The noises of a distracted city floated past him on currents of warm air smelling rank and spent. Pheno felt at ease spiriting through the service alleys tonight, setting his mind to wander while his feet found the familiar path. He disliked hiding, but keeping his participation in Sigma Games from Ti had been necessary. She hated the League to the point of raiding their network to shut down broadcasts. Pheno smiled ruefully. Ti’s efforts to end the games enabled his participation by restricting events to local venues frequented by spectators unfamiliar with a servile from the other side of the city.
He looked forward to tonight’s play. The last game. Three sigma—an outlier. A hero. Enough to buy freedom. Just one more game. I’ll show them who I am. The surge of pride and eagerness that drove him forward tripped over an unsettling awe. He had reached level three. He knew it shouldn’t surprise him; but it did, and that worried Pheno. Repeat the mantra. Do you believe in yourself? Forget about cumulative probabilities; ignore the impossibility of fewer than one in three hundred. Do you believe in yourself?
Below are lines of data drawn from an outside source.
-- ==== Sys2Proof/Laws/SoundOps3.lean ====
section
/-!
SUPPORT. Laws/SoundOps3.lean: the operations keep a state that holds together, part 3 of 8, in the order of the
model's files.
-/

namespace Sys2Proof.Machine

theorem sound_tripCountReset (n : Nat) (s : State) (hs : Sound s) : Sound (tripCountReset n s) := by
  delta tripCountReset
  repeat' first
    | with_reducible assumption | (intro _) | (with_reducible first | apply sound_State_modPpc)

theorem sound_powerCycleOffEnd (n : Nat) (s : State) (hs : Sound s) : Sound (powerCycleOffEnd n s) := by
  delta powerCycleOffEnd
  repeat' first
    | with_reducible assumption | (intro _)
    | (fail_if_no_progress extract_lets -merge -useContext +onlyGivenNames x)
    | with_reducible refine Sound.ite ?_ (fun hx => ?_)
    | (with_reducible first | apply sound_State_modPpc | apply sound_powerOn | apply sound_clearTrip)

theorem sound_dischargeEnd (s : State) (n : Nat) (hs : Sound s) : Sound (dischargeEnd s n) := by
  delta dischargeEnd
  repeat' first
    | with_reducible assumption | (intro _)
    | ((fail_if_no_progress extract_lets -merge -useContext +onlyGivenNames x); (first | (refine Sound.step (x := x) ?_ (fun hx => ?_); on_goal 1 => subst x) | skip))
    | with_reducible refine Sound.ite ?_ (fun hx => ?_)
    | (with_reducible first | apply sound_State_modPpc | apply sound_tryOn | apply sound_idleConverter)

theorem sound_zeroVolts (s : State) (n : Nat) (hs : Sound s) : Sound (zeroVolts s n) := by
  delta zeroVolts
  repeat' first
    | with_reducible assumption | (intro _) | with_reducible refine Sound.ite ?_ (fun hx => ?_)
    | (with_reducible first | apply sound_State_modPde | apply sound_dropContract | apply sound_startTimer | apply sound_stopTimer | apply sound_send | apply sound_psRdy)
    | split

theorem sound_dischargeDone (n : Nat) (s : State) (hs : Sound s) : Sound (dischargeDone n s) := by
  delta dischargeDone
  repeat' first
    | with_reducible assumption | with_reducible refine Sound.ite ?_ (fun hx => ?_)
    | (with_reducible first | apply sound_dischargeEnd | apply sound_zeroVolts)

theorem sound_dischargeTimeout (n : Nat) (s : State) (hs : Sound s) : Sound (dischargeTimeout n s) := by
  delta dischargeTimeout
  repeat' first
    | with_reducible assumption | with_reducible refine Sound.ite ?_ (fun hx => ?_)
    | (with_reducible first | apply sound_vbusHeld | apply sound_dischargeEnd)

theorem sound_meterEvents (s : State) (n : Nat) (old : Ppc) (x : Sample) (hs : Sound s) : Sound (meterEvents s n old x) := by
  delta meterEvents
  repeat' first
    | with_reducible assumption | (intro _)
    | ((fail_if_no_progress extract_lets -merge -useContext +onlyGivenNames x); (first | (refine Sound.step (x := x) ?_ (fun hx => ?_); on_goal 1 => subst x) | skip))
    | with_reducible refine Sound.ite ?_ (fun hx => ?_)
    | (with_reducible first | apply sound_State_modPpc | apply sound_powerEvent)

theorem sound_judgeSample (s : State) (n : Nat) (x : Sample) (hs : Sound s) : Sound (judgeSample s n x) := by
  delta judgeSample
  repeat' first
    | with_reducible assumption | (intro _)
    | ((fail_if_no_progress extract_lets -merge -useContext +onlyGivenNames x); (first | (refine Sound.step (x := x) ?_ (fun hx => ?_); on_goal 1 => subst x) | skip))
    | with_reducible refine Sound.ite ?_ (fun hx => ?_)
    | (with_reducible first | apply sound_slew | apply sound_State_modPpc | apply sound_setOp | apply sound_powerEvent | apply sound_trip)
    | split

theorem sound_feedSettle (s : State) (b : Bool) (hs : Sound s) : Sound (feedSettle s b) := by
  delta feedSettle
  repeat' first
    | with_reducible assumption | (intro _)
    | ((fail_if_no_progress extract_lets -merge -useContext +onlyGivenNames x); (first | (refine Sound.step (x := x) ?_ (fun hx => ?_); on_goal 1 => subst x) | skip))
    | (with_reducible first | apply sound_State_modFeed | apply sound_pbaTrigger) | split
    | with_reducible refine Sound.lift ?_ rfl rfl rfl rfl rfl rfl rfl rfl rfl rfl rfl rfl rfl rfl rfl rfl rfl

theorem sound_feedSample (s : State) (b : Bool) (x : Sample) (wrapEvent : State → State) (hs : Sound s) (hwrapEvent : ∀ x0, Sound x0 → Sound (wrapEvent x0)) : Sound (feedSample s b x wrapEvent) := by
  delta feedSample
  repeat' first
    | with_reducible assumption | (intro _)
    | ((fail_if_no_progress extract_lets -merge -useContext +onlyGivenNames x); (first | (refine Sound.step (x := x) ?_ (fun hx => ?_); on_goal 1 => subst x) | skip))
    | with_reducible refine Sound.ite ?_ (fun hx => ?_)
    | (with_reducible first | apply sound_State_modFeed | apply sound_feedSettle | apply hwrapEvent)

theorem sound_feedEvent (s : State) (b : Bool) (k code : Nat) (hs : Sound s) : Sound (feedEvent s b k code) := by
  delta feedEvent
  repeat' first
    | with_reducible assumption | (with_reducible first | apply sound_raise)

theorem sound_meterSample (ch : Chan) (s : State) (hs : Sound s) : Sound (meterSample ch s) := by
  delta meterSample
  repeat' first
    | with_reducible assumption | (intro _)
    | ((fail_if_no_progress extract_lets -merge -useContext +onlyGivenNames x); (first | (refine Sound.step (x := x) ?_ (fun hx => ?_); on_goal 1 => subst x) | skip))
    | (with_reducible first | apply sound_State_modPpc | apply sound_meterEvents | apply sound_judgeSample | apply sound_feedSample | apply sound_feedEvent)
    | split | with_reducible refine Sound.lift ?_ rfl rfl rfl rfl rfl rfl rfl rfl rfl rfl rfl rfl rfl rfl rfl rfl rfl

theorem sound_initDone (s : State) (n : Nat) (st : CState) (hs : Sound s) : Sound (initDone s n st) := by
  delta initDone
  repeat' first
    | with_reducible assumption | (intro _)
    | ((fail_if_no_progress extract_lets -merge -useContext +onlyGivenNames x); (first | (refine Sound.step (x := x) ?_ (fun hx => ?_); on_goal 1 => subst x) | skip))
    | with_reducible refine Sound.ite ?_ (fun hx => ?_)
    | (with_reducible first | apply sound_finishWait | apply sound_State_modConv | apply sound_pbaTrigger)

theorem sound_convEvent (s : State) (b : Bool) (conv code kind : Nat) (hs : Sound s) : Sound (convEvent s b conv code kind) := by
  delta convEvent
  repeat' first
    | with_reducible assumption | (with_reducible first | apply sound_raise)

theorem sound_statusRead (s : State) (n w : Nat) (hs : Sound s) : Sound (statusRead s n w) := by
  delta statusRead
  repeat' first
    | with_reducible assumption | (intro _)
    | ((fail_if_no_progress extract_lets -merge -useContext +onlyGivenNames x); (first | (refine Sound.step (x := x) ?_ (fun hx => ?_); on_goal 1 => subst x) | skip))
    | with_reducible refine Sound.ite ?_ (fun hx => ?_)
    | (with_reducible first | apply sound_raise | apply sound_State_modConv | apply sound_trip)

theorem sound_txnOk (s : State) (b : Bool) (t : Txn) (data : Nat) (hs : Sound s) : Sound (txnOk s b t data) := by
  delta txnOk
  repeat' first
    | with_reducible assumption | (intro _)
    | ((fail_if_no_progress extract_lets -merge -useContext +onlyGivenNames x); (first | (refine Sound.step (x := x) ?_ (fun hx => ?_); on_goal 1 => subst x) | skip))
    | with_reducible refine Sound.ite ?_ (fun hx => ?_)
    | (with_reducible first | apply sound_slew | apply sound_State_modConv | apply sound_State_modSeg | apply sound_unsupported | apply sound_initDone | apply sound_convEvent | apply sound_statusRead)
    | split

theorem sound_txnFail (s : State) (b : Bool) (kind : Nat) (hs : Sound s) : Sound (txnFail s b kind) := by
  delta txnFail
  repeat' first
    | with_reducible assumption | (intro _)
    | ((fail_if_no_progress extract_lets -merge -useContext +onlyGivenNames x); (refine Sound.step (x := x) ?_ (fun hx => ?_); on_goal 1 => subst x))
    | with_reducible refine Sound.ite ?_ (fun hx => ?_)
    | (with_reducible first | apply sound_State_modConv | apply sound_State_modSeg | apply sound_segNext | apply sound_initDone | apply sound_convEvent)
    | split

theorem sound_txnSeen (s : State) (b : Bool) (t : BusTxn) (data : Nat) (hs : Sound s) : Sound (txnSeen s b t data) := by
  delta txnSeen
  repeat' first
    | with_reducible assumption | (intro _)
    | (fail_if_no_progress extract_lets -merge -useContext +onlyGivenNames x)
    | with_reducible refine Sound.ite ?_ (fun hx => ?_)
    | (with_reducible first | apply sound_slew | apply sound_State_modConv | apply sound_unsupported | apply sound_statusRead)

theorem sound_pmbusTransactionDone (b : Bool) (seen : Option BusTxn) (res : TxnRes) (s : State) (hs : Sound s) : Sound (pmbusTransactionDone b seen res s) := by
  delta pmbusTransactionDone
  repeat' first
    | with_reducible assumption | (intro _) | with_reducible refine Sound.ite ?_ (fun hx => ?_)
    | (with_reducible first | apply sound_State_modSeg | apply sound_segNext | apply sound_txnOk | apply sound_txnFail | apply sound_txnSeen)
    | split

theorem sound_pmbusInit (n : Nat) (s : State) (hs : Sound s) : Sound (pmbusInit n s) := by
  delta pmbusInit
  repeat' first
    | with_reducible assumption | (intro _) | with_reducible refine Sound.ite ?_ (fun hx => ?_)
    | (with_reducible first | apply sound_State_modConv | apply sound_segNext)

theorem sound_pmbusBusStuck (b : Bool) (s : State) (hs : Sound s) : Sound (pmbusBusStuck b s) := by
  delta pmbusBusStuck
  repeat' first
    | with_reducible assumption | (intro _)
    | (fail_if_no_progress extract_lets -merge -useContext +onlyGivenNames x)
    | with_reducible refine Sound.ite ?_ (fun hx => ?_)
    | (with_reducible first | apply sound_State_modSeg | apply sound_convEvent)

theorem sound_pmbusPoll (b : Bool) (s : State) (hs : Sound s) : Sound (pmbusPoll b s) := by
  delta pmbusPoll
  repeat' first
    | with_reducible assumption | (intro _) | with_reducible refine Sound.ite ?_ (fun hx => ?_)
    | (with_reducible first | apply sound_State_modSeg | apply sound_segNext) | split

theorem sound_pmbusAlert (b : Bool) (s : State) (hs : Sound s) : Sound (pmbusAlert b s) := by
  delta pmbusAlert
  repeat' first
    | with_reducible assumption | (intro _) | with_reducible refine Sound.ite ?_ (fun hx => ?_)
    | (with_reducible first | apply sound_State_modSeg | apply sound_segNext)

theorem sound_sinkPathIdealDiode (u : Up) (reverse : Bool) (s : State) (hs : Sound s) : Sound (sinkPathIdealDiode u reverse s) := by
  delta sinkPathIdealDiode
  repeat' first
    | with_reducible assumption | (intro _)
    | (fail_if_no_progress extract_lets -merge -useContext +onlyGivenNames x)
    | (with_reducible first | apply sound_State_modPpc) | split

theorem sound_shedPort (s : State) (n : Nat) (why : ShedWhy) (hs : Sound s) : Sound (shedPort s n why) := by
  delta shedPort
  repeat' first
    | with_reducible assumption | (intro _) | with_reducible refine Sound.ite ?_ (fun hx => ?_)
    | (with_reducible first | apply sound_State_modPb | apply sound_powerOff)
So few win. Do you believe in yourself? After tonight, I’m free. Do you believe in yourself? Yes.
“His is such a feeble species.”
Murmured ascent.
“Do you feel feeble today, player?” Another speculator asked.
“No.” Show nothing; they’re trying to rattle you for better odds. Game play is relative. Pheno steadied his gaze on the silvered glass in front of him. Better that you can’t see them. Breathe. Keep your heart rate steady. Blink slowly. If they detect a lie, you’ll be ejected, or worse—handicapped. He knew he rotated within the examination cylinder, but the one-way mirrored tube provided no sense of movement. That was good. He couldn’t see the screens displaying his respiration, heart rate, neural firings, and other physiological measurements or the crowd of speculators evaluating his naked body.
“Hi, player.” Over the hum of many calculating conversations, a trio of decidedly feminine voices giggled. “You’re cute.”
Don’t blush; they’ll use embarrassment against you. Do not blush.
The same three voices squealed, “He’s blushing!”
Wonderful.
“Ooo, now he’s really red!” said the girls.
I’m doomed.
“Speculators, do you have a question for the player?” asked the League Overseer.
The girls broke into outright laughter before the Overseer cut their feed. Pheno’s flush of gratitude for the Overseer’s persistent, if vane, attempts to instill a sense of gravity to the games drained when he remembered the Overseer designed the games, including the interrogations.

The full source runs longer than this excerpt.